**WORK ORDER:** The material below holds a span beginning at the line with "-- ==== Sys2Proof/Machine/Pages.lean" and ending at the line with "let s := (zonesOf". Quote that span exactly, both ends included, and only that span.

**INFORMATION:**
========================================

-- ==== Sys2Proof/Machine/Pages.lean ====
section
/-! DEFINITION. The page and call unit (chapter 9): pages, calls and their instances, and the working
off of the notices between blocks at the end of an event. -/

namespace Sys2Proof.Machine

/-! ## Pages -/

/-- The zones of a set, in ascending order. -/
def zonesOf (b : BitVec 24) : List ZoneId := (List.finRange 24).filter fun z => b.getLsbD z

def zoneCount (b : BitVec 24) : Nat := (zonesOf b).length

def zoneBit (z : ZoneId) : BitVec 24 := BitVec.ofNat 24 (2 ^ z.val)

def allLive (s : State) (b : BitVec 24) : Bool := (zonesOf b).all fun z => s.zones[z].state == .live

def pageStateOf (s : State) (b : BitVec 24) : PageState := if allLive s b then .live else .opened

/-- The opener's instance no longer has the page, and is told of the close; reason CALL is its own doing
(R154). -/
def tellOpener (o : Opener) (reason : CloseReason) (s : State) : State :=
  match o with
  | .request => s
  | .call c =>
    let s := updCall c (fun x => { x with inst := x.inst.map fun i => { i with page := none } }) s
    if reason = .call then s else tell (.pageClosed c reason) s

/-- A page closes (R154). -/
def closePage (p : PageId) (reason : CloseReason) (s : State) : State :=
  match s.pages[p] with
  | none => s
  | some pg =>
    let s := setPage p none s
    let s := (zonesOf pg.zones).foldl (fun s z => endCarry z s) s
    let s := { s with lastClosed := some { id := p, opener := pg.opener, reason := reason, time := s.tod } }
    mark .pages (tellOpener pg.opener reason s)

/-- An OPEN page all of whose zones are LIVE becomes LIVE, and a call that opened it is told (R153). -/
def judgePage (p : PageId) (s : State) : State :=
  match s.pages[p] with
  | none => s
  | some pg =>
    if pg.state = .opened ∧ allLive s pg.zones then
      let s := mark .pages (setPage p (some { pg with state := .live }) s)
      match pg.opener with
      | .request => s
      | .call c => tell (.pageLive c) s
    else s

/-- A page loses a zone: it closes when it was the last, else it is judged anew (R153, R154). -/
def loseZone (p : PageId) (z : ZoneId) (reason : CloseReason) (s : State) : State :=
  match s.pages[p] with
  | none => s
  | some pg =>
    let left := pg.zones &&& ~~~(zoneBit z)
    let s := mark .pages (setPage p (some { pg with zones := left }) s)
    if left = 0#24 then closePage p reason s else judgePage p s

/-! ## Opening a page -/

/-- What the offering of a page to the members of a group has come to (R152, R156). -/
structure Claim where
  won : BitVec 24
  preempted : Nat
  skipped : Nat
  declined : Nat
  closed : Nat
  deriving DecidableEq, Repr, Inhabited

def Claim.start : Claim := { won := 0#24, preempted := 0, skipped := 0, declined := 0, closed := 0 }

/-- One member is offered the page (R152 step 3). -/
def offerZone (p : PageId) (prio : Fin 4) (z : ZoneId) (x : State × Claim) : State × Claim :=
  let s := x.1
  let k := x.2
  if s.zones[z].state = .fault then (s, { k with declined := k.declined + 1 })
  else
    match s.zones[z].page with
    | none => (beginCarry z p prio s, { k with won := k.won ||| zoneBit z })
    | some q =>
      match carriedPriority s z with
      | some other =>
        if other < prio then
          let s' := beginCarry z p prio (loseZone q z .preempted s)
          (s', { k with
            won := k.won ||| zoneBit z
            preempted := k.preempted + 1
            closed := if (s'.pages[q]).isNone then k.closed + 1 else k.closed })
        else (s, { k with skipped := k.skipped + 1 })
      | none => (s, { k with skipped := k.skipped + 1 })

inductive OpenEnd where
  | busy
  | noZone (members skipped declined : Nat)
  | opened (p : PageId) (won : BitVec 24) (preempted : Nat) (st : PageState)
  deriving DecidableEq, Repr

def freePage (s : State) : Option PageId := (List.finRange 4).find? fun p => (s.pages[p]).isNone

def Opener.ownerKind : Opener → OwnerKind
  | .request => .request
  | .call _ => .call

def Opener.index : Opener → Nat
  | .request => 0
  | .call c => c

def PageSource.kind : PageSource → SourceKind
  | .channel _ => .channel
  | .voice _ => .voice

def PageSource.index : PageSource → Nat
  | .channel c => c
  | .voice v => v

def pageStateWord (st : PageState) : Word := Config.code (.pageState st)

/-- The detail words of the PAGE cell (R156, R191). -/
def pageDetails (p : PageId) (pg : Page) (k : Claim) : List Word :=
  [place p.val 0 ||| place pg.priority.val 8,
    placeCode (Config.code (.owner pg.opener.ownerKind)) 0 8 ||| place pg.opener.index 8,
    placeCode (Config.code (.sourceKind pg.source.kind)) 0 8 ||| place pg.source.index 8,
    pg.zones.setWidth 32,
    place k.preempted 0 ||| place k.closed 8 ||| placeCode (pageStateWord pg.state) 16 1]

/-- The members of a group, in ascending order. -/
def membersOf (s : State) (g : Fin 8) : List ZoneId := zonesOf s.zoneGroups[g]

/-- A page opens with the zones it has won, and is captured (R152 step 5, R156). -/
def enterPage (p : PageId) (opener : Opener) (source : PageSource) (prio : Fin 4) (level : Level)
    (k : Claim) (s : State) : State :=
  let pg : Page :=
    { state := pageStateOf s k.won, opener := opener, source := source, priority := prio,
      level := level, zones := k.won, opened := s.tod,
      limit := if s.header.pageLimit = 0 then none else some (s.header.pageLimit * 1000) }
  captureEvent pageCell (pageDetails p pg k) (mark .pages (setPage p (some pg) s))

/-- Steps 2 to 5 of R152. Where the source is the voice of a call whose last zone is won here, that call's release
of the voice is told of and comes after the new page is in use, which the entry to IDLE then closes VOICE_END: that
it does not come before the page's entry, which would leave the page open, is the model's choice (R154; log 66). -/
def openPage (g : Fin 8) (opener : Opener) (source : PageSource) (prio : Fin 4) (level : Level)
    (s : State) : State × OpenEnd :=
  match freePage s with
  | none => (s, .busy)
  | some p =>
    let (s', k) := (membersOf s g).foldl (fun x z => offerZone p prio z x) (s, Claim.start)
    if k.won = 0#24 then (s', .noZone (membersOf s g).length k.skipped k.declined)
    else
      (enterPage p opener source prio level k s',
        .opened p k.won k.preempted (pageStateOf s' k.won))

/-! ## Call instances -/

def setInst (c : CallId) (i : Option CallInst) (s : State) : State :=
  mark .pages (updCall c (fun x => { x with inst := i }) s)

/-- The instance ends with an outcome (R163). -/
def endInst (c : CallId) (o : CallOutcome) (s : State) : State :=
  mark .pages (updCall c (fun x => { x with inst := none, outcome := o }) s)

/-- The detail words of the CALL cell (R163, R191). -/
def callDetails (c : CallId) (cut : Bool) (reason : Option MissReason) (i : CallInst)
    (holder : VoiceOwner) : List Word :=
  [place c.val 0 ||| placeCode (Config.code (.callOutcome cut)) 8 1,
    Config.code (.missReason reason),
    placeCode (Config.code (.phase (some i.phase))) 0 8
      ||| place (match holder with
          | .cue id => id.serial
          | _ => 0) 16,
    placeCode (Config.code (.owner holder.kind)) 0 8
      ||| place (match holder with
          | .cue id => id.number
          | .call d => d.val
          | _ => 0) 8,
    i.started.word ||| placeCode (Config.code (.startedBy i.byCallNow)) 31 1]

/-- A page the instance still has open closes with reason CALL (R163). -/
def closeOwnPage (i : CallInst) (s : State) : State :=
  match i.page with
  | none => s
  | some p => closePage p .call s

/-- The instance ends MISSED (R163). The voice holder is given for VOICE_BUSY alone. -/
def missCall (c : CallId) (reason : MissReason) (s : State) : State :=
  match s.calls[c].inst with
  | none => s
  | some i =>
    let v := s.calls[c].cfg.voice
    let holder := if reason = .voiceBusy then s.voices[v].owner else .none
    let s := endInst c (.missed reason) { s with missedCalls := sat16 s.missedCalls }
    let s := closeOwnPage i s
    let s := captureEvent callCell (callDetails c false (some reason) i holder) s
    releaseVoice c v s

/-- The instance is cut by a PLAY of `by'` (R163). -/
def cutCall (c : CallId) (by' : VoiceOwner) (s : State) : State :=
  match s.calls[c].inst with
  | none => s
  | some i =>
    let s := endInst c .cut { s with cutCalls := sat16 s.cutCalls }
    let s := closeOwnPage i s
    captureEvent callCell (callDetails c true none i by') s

========================================

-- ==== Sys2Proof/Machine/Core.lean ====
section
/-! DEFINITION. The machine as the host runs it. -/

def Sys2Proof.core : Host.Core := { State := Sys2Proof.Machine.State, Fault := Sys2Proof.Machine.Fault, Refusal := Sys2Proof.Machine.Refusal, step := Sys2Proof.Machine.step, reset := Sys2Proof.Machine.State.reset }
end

========================================

**TASK RESULT:**
-- ==== Sys2Proof/Machine/Pages.lean ====
section
/-! DEFINITION. The page and call unit (chapter 9): pages, calls and their instances, and the working
off of the notices between blocks at the end of an event. -/

namespace Sys2Proof.Machine

/-! ## Pages -/

/-- The zones of a set, in ascending order. -/
def zonesOf (b : BitVec 24) : List ZoneId := (List.finRange 24).filter fun z => b.getLsbD z

def zoneCount (b : BitVec 24) : Nat := (zonesOf b).length

def zoneBit (z : ZoneId) : BitVec 24 := BitVec.ofNat 24 (2 ^ z.val)

def allLive (s : State) (b : BitVec 24) : Bool := (zonesOf b).all fun z => s.zones[z].state == .live

def pageStateOf (s : State) (b : BitVec 24) : PageState := if allLive s b then .live else .opened

/-- The opener's instance no longer has the page, and is told of the close; reason CALL is its own doing
(R154). -/
def tellOpener (o : Opener) (reason : CloseReason) (s : State) : State :=
  match o with
  | .request => s
  | .call c =>
    let s := updCall c (fun x => { x with inst := x.inst.map fun i => { i with page := none } }) s
    if reason = .call then s else tell (.pageClosed c reason) s

/-- A page closes (R154). -/
def closePage (p : PageId) (reason : CloseReason) (s : State) : State :=
  match s.pages[p] with
  | none => s
  | some pg =>
    let s := setPage p none s
    let s := (zonesOf pg.zones).foldl (fun s z => endCarry z s) s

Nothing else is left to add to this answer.